Waffle is adorable. Welcome to both of you.


----------



## LarryT (May 12, 2009)

Welcome to HHC!  Waffle looks so at ease and those pics are awesome!  
His wheel will be arriving very soon,thanks for your order.


----------



## hercsmom (Jul 6, 2010)

Awwww...Waffle is super cute! Welcome!!


----------



## MissC (Nov 15, 2010)

Welcome Gabe & Waffle!! He does look like he's chillin'!

Very cool.


----------



## PJM (May 7, 2010)

Welcome to HHC & Congrats on Waffle!! I love his tongue! He's a cutie.

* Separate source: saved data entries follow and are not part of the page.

/-- R313, R314, R318, R319, R320, R321: arming, starting and stopping a source; the samples of an image in play and what ends
it, on the lanes with their polarity; the NCO's tuning word, and its cos and sin at the quarter turns. How a frame's samples
stand on the lanes is presumed (log 33).
R209, R316, R322, R323, R324: starting and stopping receive capture, and where samples go: they are packed in arrival
order, the earlier in the lower bits, and each unit that they fill is written. -/
def Obligations.SourcesAndReceiver : Prop :=
  ((let quiet := fun (s : State) => ∀ r ∈ s.dram.reqs, r.port ≠ 2
     let kept := fun (s : State) => { s.jtx with
       arming := false, imgs := [], asked := 0, header := false, closed := false, buffer := [], pos := 0, startAt := none
       resync := false, out := [], origin := 0, sent := 0 }
     let emits := fun (vals : List Int) (s : State) (j : Jtx) =>
       if (j.frame ++ [vals]).length < linkParam K.jtxParams 2 s then { j with out := vals, frame := j.frame ++ [vals] }
       else { j with out := vals, frame := [], lanes := frameLanes (j.frame ++ [vals]) s }
     let page := fun (s : State) => 4096 * rd K.jtxFirstPage s
     let ready := fun (s : State) => rd K.jtxEn s = 1 ∧ rd K.jtxState s ≠ 5 ∧ rd K.jtxPlay s = 0 ∧ s.jtx.arming = false
     HostDoes (.jtxArm ·) opWrite K.jtxCmd [1] 1 false (fun _ s => ready s ∧ quiet s ∧ mapped (page s) 64 s = true)
       (fun x s t => rd K.jtxErr t = 0 ∧ rd K.jtxPlay t = 0 ∧ t.jtx = { kept s with arming := true, header := true } ∧
         t.dram = { s.dram with reqs := s.dram.reqs ++
           [{ port := 2, addr := page s, write := false, owner := .header (rd K.jtxFirstPage s), at0 := s.now }] } ∧
         ObjsBut [K.jtxErr, K.jtxPlay] s t ∧ HostFrame x s t ∧
         t = { s with objs := t.objs, jtx := t.jtx, dram := t.dram, sessions := t.sessions, baton := t.baton }) ∧
     HostRefuses (.jtxArm ·) opWrite K.jtxCmd [1] 1 false Code.state (fun _ s => ¬ ready s) ∧
     HostDoes (.jtxStart ·) opWrite K.jtxCmd [2] 1 false (fun _ s => rd K.jtxPlay s = 1)
       (fun x s t => t = { s with
           jtx := { s.jtx with startAt := some (s.now + rd K.jtxStartDelay s * 1024) }
           sessions := t.sessions, baton := t.baton } ∧ HostFrame x s t) ∧
     HostRefuses (.jtxStart ·) opWrite K.jtxCmd [2] 1 false Code.state (fun _ s => rd K.jtxPlay s ≠ 1) ∧
     HostDoes (.jtxStop ·) opWrite K.jtxCmd [3] 1 false (fun _ s => quiet s)
       (fun x s t => rd K.jtxPlay t = 0 ∧ t.jtx = kept s ∧ ObjsBut [K.jtxPlay] s t ∧ HostFrame x s t ∧
         t = { s with objs := t.objs, jtx := t.jtx, sessions := t.sessions, baton := t.baton }) ∧
     (∀ s : State,
       let n := min 8192 (chainEnd s)
       let full := s.jtx.imgs ≠ [] ∧ (s.jtx.closed = true ∨ n = 8192) ∧ s.jtx.buffer.length = n
       (s.jtx.arming = true → full → Reaches .jtxArmComplete s (fun t => rd K.jtxPlay t = 1 ∧ ObjsBut [K.jtxPlay] s t ∧
         t = { s with objs := t.objs, jtx := { s.jtx with arming := false } })) ∧
       (s.jtx.arming = false ∨ ¬ full → exec .jtxArmComplete s = .next s)) ∧
     (∀ s : State,
       let silence := List.replicate (linkParam K.jtxParams 1 s) (0 : Int)
       let mute := exec .sourceSample s = .next { s with jtx := emits silence s s.jtx }
       let due := max s.now (sampleAt s)
       (rd K.jtxState s = 5 → (rd K.jesdDevclkHz s ≠ 0 → mute) ∧ (rd K.jesdDevclkHz s = 0 → exec .sourceSample s = .next s)) ∧
       (rd K.jtxState s = 4 → rd K.jtxPlay s ≠ 2 → (rd K.jtxPlay s = 1 → ∀ a, s.jtx.startAt = some a → s.now < a) → mute) ∧
       (rd K.jtxState s < 4 → exec .sourceSample s = .next s) ∧
       (∀ (i : SrcImg) (rest : List SrcImg) (v : Nat → Nat), rd K.jtxState s = 4 → dropPlayed s.jtx.pos s.jtx.imgs = i :: rest →
         let stop := (i.first + i.bursts) * 32
         let muted := s.jtx.zeros ≠ 0
         let held := s.jtx.closed = true ∧ chainEnd s ≤ s.jtx.asked ∧ 0 < i.chans ∧
           s.jtx.pos + i.chans ≤ stop ∧ ∀ c, c < i.chans → sourceVal (s.jtx.pos + c) s = some (v c)
         let mix := fun (p m : Nat) => (toSigned 16 (v (2 * m)) * ncoCos p - toSigned 16 (v (2 * m + 1)) * ncoSin p + 2 ^ 16) / 2 ^ 17
         let leaves := fun (p : Nat) (reset : Prop) [Decidable reset] (frame : List (List Int)) (t : State) =>
           (i.nco = false → t.jtx.out = (List.range i.chans).map (fun c => if muted then 0 else toSigned 16 (v c)) ∧
             rd K.jtxSat t = min (2 ^ 32 - 1) (rd K.jtxSat s)) ∧
           (i.nco = true → i.chans % 2 = 0 →
             t.jtx.out = (List.range (i.chans / 2)).map (fun m => if muted then 0 else max (-32768) (min 32767 (mix p m))) ∧
             rd K.jtxSat t = min (2 ^ 32 - 1) (rd K.jtxSat s + if muted then 0 else
               ((List.range (i.chans / 2)).filter (fun m => decide (mix p m < -32768 ∨ 32767 < mix p m))).length)) ∧
           t.jtx.phase = (p + rd K.jtxNcoFtw t) % 2 ^ 48 ∧ t.jtx.resync = false ∧ t.jtx.pos = s.jtx.pos + i.chans ∧
           t.jtx.resetAt = (if reset then some t.now else s.jtx.resetAt) ∧ t.jtx.zeros = s.jtx.zeros - 1 ∧ t.jtx.imgs = i :: rest ∧
           t.jtx.frame = (emits t.jtx.out s { s.jtx with frame }).frame ∧ t.jtx.lanes = (emits t.jtx.out s { s.jtx with frame }).lanes ∧
           t.jtx.buffer = s.jtx.buffer.filter (fun x => decide ((s.jtx.pos + i.chans) / 32 ≤ x.1))
         let timed := fun (t : State) => ∃ r, r < 3 ∧ rd K.jtxSegTime t = actTime (t.now / 1024 + r - 1) t
         (rd K.jtxPlay s = 2 →
           (s.jtx.pos = stop → rest = [] → s.jtx.closed = true → quiet s → Reaches .sourceSample s (fun t => rd K.jtxPlay t = 0 ∧
             t.jtx = emits silence s (kept s) ∧ ObjsBut [K.jtxPlay] s t ∧
             t = { s with now := due, objs := t.objs, jtx := t.jtx })) ∧
           ((s.jtx.pos = stop ∧ s.jtx.closed = false) ∨ (s.jtx.pos ≠ stop ∧ ∃ c, c < i.chans ∧ sourceVal (s.jtx.pos + c) s = none) →
             Reaches .sourceSample s (fun t =>
               ∃ u w, u = raiseFault 213 w ∧ rd K.jtxUnderruns w = min (2 ^ 32 - 1) (rd K.jtxUnderruns s + 1) ∧
                 OnlyObjs [K.jtxUnderruns] { s with now := due, jtx := { s.jtx with imgs := i :: rest } } w ∧
                 rd K.jtxPlay t = 0 ∧ t.jtx = emits silence s (kept s) ∧
                 ObjsBut [K.jtxPlay] u t ∧ t = { u with objs := t.objs, jtx := t.jtx, dram := t.dram })) ∧
           (i.first * 32 < s.jtx.pos → held → Reaches .sourceSample s (fun t =>
             leaves (if s.jtx.resync = true then rd K.jtxNcoPhase0 s * 2 ^ 32 else s.jtx.phase) (s.jtx.resync = true) s.jtx.frame t ∧
             t.jtx.sent = s.jtx.sent + 1 ∧ t.jtx.origin = s.jtx.origin ∧ ObjsBut [K.jtxSat] s t ∧
             t = { s with now := due, objs := t.objs, jtx := t.jtx })) ∧
           (s.jtx.pos = i.first * 32 → held → (rd K.jtxGroup s ≠ 0xFF ∨ s.jtx.ftwNew = none) → Reaches .sourceSample s (fun t =>
             leaves (rd K.jtxNcoPhase0 s * 2 ^ 32) True s.jtx.frame t ∧ timed t ∧
             t.jtx.sent = s.jtx.sent + 1 ∧ t.jtx.origin = s.jtx.origin ∧ ObjsBut [K.jtxSat, K.jtxSegTime] s t ∧
             t = { s with now := due, free := t.free, objs := t.objs, jtx := t.jtx })) ∧
           (∀ f a, s.jtx.pos = i.first * 32 → held → rd K.jtxGroup s = 0xFF → s.jtx.ftwNew = some (f, a) → f < 2 ^ 48 →
             Reaches .sourceSample s (fun t => rd K.jtxNcoFtw t = f ∧ rd K.jtxNcoPending t = 0 ∧ t.jtx.ftwNew = none ∧
               t.jtx.phase = (rd K.jtxNcoPhase0 s * 2 ^ 32 + f) % 2 ^ 48 ∧ timed t))) ∧
         (∀ a, rd K.jtxPlay s = 1 → s.jtx.startAt = some a → a ≤ s.now → s.jtx.pos = i.first * 32 → held →
           (rd K.jtxGroup s ≠ 0xFF ∨ s.jtx.ftwNew = none) → Reaches .sourceSample s (fun t =>
             rd K.jtxPlay t = 2 ∧ leaves (rd K.jtxNcoPhase0 s * 2 ^ 32) True [] t ∧ t.jtx.sent = 1 ∧ t.jtx.startAt = none ∧
             t.jtx.origin = lemcAfter K.jtxParams s.jtx.lemc a s ∧ t.now = max s.now t.jtx.origin ∧ timed t ∧
             ObjsBut [K.jtxPlay, K.jtxSat, K.jtxSegTime] s t ∧
             t = { s with now := t.now, free := t.free, objs := t.objs, jtx := t.jtx })))) ∧
     (∀ (frame : List (List Int)) (i : Nat) (s : State), i < linkParam K.jtxParams 0 s →
       let f := 2 * linkParam K.jtxParams 1 s * frame.length / linkParam K.jtxParams 0 s
       let octets := ((frameOctets frame (linkParam K.jtxParams 1 s)).drop (i * f)).take f
       (frameLanes frame s)[i]? = some (if (rd K.jtxPol s).testBit i then octets.map (255 - ·) else octets)) ∧
     (ncoCos 0 = 131071 ∧ ncoSin 0 = 0 ∧ ncoCos (2 ^ 46) = 0 ∧ ncoSin (2 ^ 46) = 131071 ∧ ncoCos (2 ^ 47) = -131071 ∧
       ncoSin (2 ^ 47) = 0 ∧ ncoCos (3 * 2 ^ 46) = 0 ∧ ncoSin (3 * 2 ^ 46) = -131071 ∧
       (ncoCos (2 ^ 45) = 92681 ∨ ncoCos (2 ^ 45) = 92682) ∧ (ncoSin (2 ^ 45) = 92681 ∨ ncoSin (2 ^ 45) = 92682))) ∧
    (∀ p : Bytes, p.length = 8 → leNat p < 2 ^ 48 →
      let v := leNat p
      let sets := fun (ftw pending : Nat) (new : Option (Nat × Nat)) (x : Session) (s t : State) =>
        rd K.jtxNcoFtw t = ftw ∧ rd K.jtxNcoPending t = pending ∧ ObjsBut [K.jtxNcoFtw, K.jtxNcoPending] s t ∧ HostFrame x s t ∧
        t = { s with objs := t.objs, jtx := { s.jtx with ftwNew := new }, sessions := t.sessions, baton := t.baton }
      HostDoes (.jtxNcoFtwWrite · false p) opWrite K.jtxNcoFtw p 1 true (fun _ s => rd K.jtxPlay s = 0) (sets v 0 none) ∧
      HostDoes (.jtxNcoFtwWrite · false p) opWrite K.jtxNcoFtw p 1 true (fun _ s => rd K.jtxPlay s ≠ 0 ∧ v ≠ rd K.jtxNcoFtw s)
        (fun x s t => sets (rd K.jtxNcoFtw s) 1 (some (v, match s.jtx.ftwNew with | some w => w.2 | none => s.now)) x s t) ∧
      HostDoes (.jtxNcoFtwWrite · false p) opWrite K.jtxNcoFtw p 1 true (fun _ s => rd K.jtxPlay s ≠ 0 ∧ v = rd K.jtxNcoFtw s)
        (sets v 0 none)) ∧
    (∀ p : Bytes, p.length = 8 →
      let fs := sampleRate K.jtxParams
      let v := fun s => (2 * (leNat p * 2 ^ 48 * (fs s).2) + 1000 * (fs s).1) / (2 * (1000 * (fs s).1))
      HostDoes (.jtxNcoFtwWrite · true p) opWrite K.jtxNcoFreqHz p 1 false
        (fun _ s => rd K.jtxPlay s = 0 ∧ (fs s).1 ≠ 0 ∧ v s < 2 ^ 48)
        (fun x s t => rd K.jtxNcoFtw t = v s ∧ rd K.jtxNcoPending t = 0 ∧ ObjsBut [K.jtxNcoFtw, K.jtxNcoPending] s t ∧
          HostFrame x s t ∧
          t = { s with objs := t.objs, jtx := { s.jtx with ftwNew := none }, sessions := t.sessions, baton := t.baton }))) ∧
  (HostDoes (.jrxStart ·) opWrite K.jrxCmd [1] 1 false
      (fun _ s => rd K.jrxEn s = 1 ∧ rd K.jrxState s ≠ 5 ∧ ∀ x, s.jrx.stopAt = some x → x.1 ≠ sysCycle s)
      (fun x s t => rd K.jrxWr t = 0 ∧ ObjsBut [K.jrxWr] s t ∧ HostFrame x s t ∧
        t = { s with
          objs := t.objs
          jrx := { s.jrx with capturing := true, fresh := true, recorded := 0, part := [], base := 0 }
          sessions := t.sessions, baton := t.baton }) ∧
    HostDoes (.jrxStart ·) opWrite K.jrxCmd [1] 1 false
      (fun _ s => rd K.jrxEn s = 1 ∧ rd K.jrxState s ≠ 5 ∧ ∃ x, s.jrx.stopAt = some x ∧ x.1 = sysCycle s)
      (fun x s t => HostObjs [] x s t) ∧
    HostRefuses (.jrxStart ·) opWrite K.jrxCmd [1] 1 false Code.state (fun _ s => rd K.jrxEn s ≠ 1 ∨ rd K.jrxState s = 5) ∧
    HostDoes (.jrxStop ·) opWrite K.jrxCmd [2] 1 false (fun _ _ => True)
      (fun x s t => t = { s with
          jrx := { s.jrx with
            capturing := false
            stopAt := some (sysCycle s, s.jrx.capturing || decide (s.jrx.stopAt = some (sysCycle s, true))) }
          sessions := t.sessions, baton := t.baton } ∧ HostFrame x s t) ∧
    (∀ (vals : List (BitVec 16)) (errs : Nat) (s : State),
      let c : Instr := .rxSample vals errs
      let m := linkParam K.jrxParams 1 s
      let u := rd K.jrxUnit s
      let place := rd K.jrxBase s + rd K.jrxWr s
      let w := rd K.jrxWr s + 1
      let n := rd K.jrxLen s
      let crc := fun (t : State) => rd K.jrxCrcErrs t = min (2 ^ 32 - 1) (rd K.jrxCrcErrs s + errs)
      let owner := if rd K.jrxDest s = 0 then u else 0x10 + u
      let ring := rd K.jrxMode s = 0
      let size := if rd K.jrxDest s = 0 then 8 else 2
      let come := s.jrx.part ++ vals.map (·.toNat)
      let goes := rd K.jrxState s = 4 ∧ vals.length = m ∧ fenced owner s = false ∧ s.jrx.base ≤ s.now
      let starts := fun (t : State) => rd K.jrxStartTime t = (if s.jrx.fresh = true then
        actAt (lemcBefore K.jrxParams s.jrx.lemc s.now s) s else rd K.jrxStartTime s)
      (rd K.jrxState s ≠ 4 ∨ vals.length ≠ m → exec c s = .next s) ∧
      (rd K.jrxState s = 4 → vals.length = m → (captures m s = false ∨ fenced owner s = true ∨ s.now < s.jrx.base) →
        Reaches c s (fun t => crc t ∧ OnlyObjs [K.jrxCrcErrs] s t)) ∧
      (goes → s.jrx.capturing = true → (ring ∨ 0 < rd K.jrxRecUnits s) → come.length < size → Reaches c s (fun t =>
        crc t ∧ starts t ∧ ObjsBut [K.jrxCrcErrs, K.jrxStartTime] s t ∧
        t = { s with objs := t.objs, jrx := { s.jrx with fresh := false, part := come } })) ∧
      (goes → s.jrx.capturing = true → (ring ∨ 0 < rd K.jrxRecUnits s) → size ≤ come.length → come.length < 2 * size →
        let unit := packUnit (come.take size)
        let last := ¬ ring ∧ min (rd K.jrxRecUnits s) n ≤ s.jrx.recorded + 1
        let posts := (ring ∧ (w = n / 2 ∨ n ≤ w)) ∨ last
        Reaches c s (fun t => ∃ v r,
          (posts → t = { post (rd K.jrxTask s) v with jrx := { v.jrx with part := r } }) ∧
          (¬ posts → t = { v with jrx := { v.jrx with part := r } }) ∧ (¬ last → r = come.drop size) ∧ (last → r = []) ∧
          crc v ∧ rd K.jrxWr v = (if ring ∧ n ≤ w then 0 else w) ∧ starts v ∧
          v.jrx = { s.jrx with
            fresh := false, recorded := if ring then s.jrx.recorded else s.jrx.recorded + 1
            capturing := if last then false else true, part := [] } ∧
          ObjsBut [K.jrxCrcErrs, K.jrxWr, K.jrxStartTime] s v ∧
          (rd K.jrxDest s = 0 → v = { s with objs := v.objs, jrx := v.jrx, grps := v.grps } ∧ GrpsBut [u] s v ∧
            grp u v = { grp u s with capMem := (grp u v).capMem } ∧
            ∀ a, Tab.get 0 a (grp u v).capMem = if a = place then unit else Tab.get 0 a (grp u s).capMem) ∧
          (rd K.jrxDest s ≠ 0 → v = { s with objs := v.objs, jrx := v.jrx, pes := v.pes } ∧
            (∀ m, m ≠ u → pe m v = pe m s) ∧ pe u v = { pe u s with xm := (pe u v).xm, stores := (pe u v).stores } ∧
            ∀ a, (pe u v).memWord 0 a = if a = place then BitVec.ofNat 32 unit else (pe u s).memWord 0 a))) ∧
      (goes → s.jrx.capturing = true → rd K.jrxDest s ≠ 0 → ring → s.jrx.part = [] → m % 2 = 0 → 0 < m →
        (rd K.jrxWr s + m / 2 < n / 2 ∨ (n / 2 ≤ rd K.jrxWr s ∧ rd K.jrxWr s + m / 2 < n)) → Reaches c s (fun t =>
          rd K.jrxWr t = rd K.jrxWr s + m / 2 ∧
          (∀ i, i < m / 2 → (pe u t).memWord 0 (place + i) = ((vals.getD (2 * i + 1) 0 : BitVec 16) ++ (vals.getD (2 * i) 0 : BitVec 16) : BitVec 32)) ∧
          ∀ a, (a < place ∨ place + m / 2 ≤ a) → (pe u t).memWord 0 a = (pe u s).memWord 0 a)) ∧
      (s.jrx.capturing = false → s.jrx.stopAt = some (sysCycle s, true) → goes → endsRecord m s = true →
        exec c s = exec c { s with jrx := { s.jrx with capturing := true, stopAt := none } })) ∧
    (∀ (a b c d e f g h : Nat), packUnit [a, b] = a + 2 ^ 16 * b ∧
      packUnit [a, b, c, d, e, f, g, h] = packUnit [a, b] + 2 ^ 32 * packUnit [c, d] + 2 ^ 64 * packUnit [e, f] + 2 ^ 96 * packUnit [g, h]))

You HAVE to listen to this e-card from Hoops & Yoyo. (I love them!)

Do You like Waffles??

http://www.hallmark.com/ECardDisplay/EC ... %3Ewaffles


----------



## susanaproenca (Aug 14, 2010)

Welcome! I can't wait to see more pictures of Waffles, his color is beautiful!


----------



## Hedgieonboard (Nov 15, 2009)

He's adorable, congrats on your new addition! Can't wait to see more pics of this little guy


----------



## megan4032 (Dec 10, 2010)

Welcome to both of you and I have to say that is an adorable name!!! ps i have heard some things about vickie and was just wondering how it went with her.


----------



## Brayrox (Aug 16, 2010)

Welcome Both Of You


----------



## cylaura (Jan 13, 2011)

Waffle is SO cute - I love his little tongue! Glad you and your little guy are so happy. 

P.S. PJM - I love Hoops and Yoyo!! That video card was cute.


----------



## RalphsMum (Oct 14, 2010)

Seriously cute!


----------



## HedgehogsAnonymous (Dec 30, 2010)

He's absolutely adorable!!


----------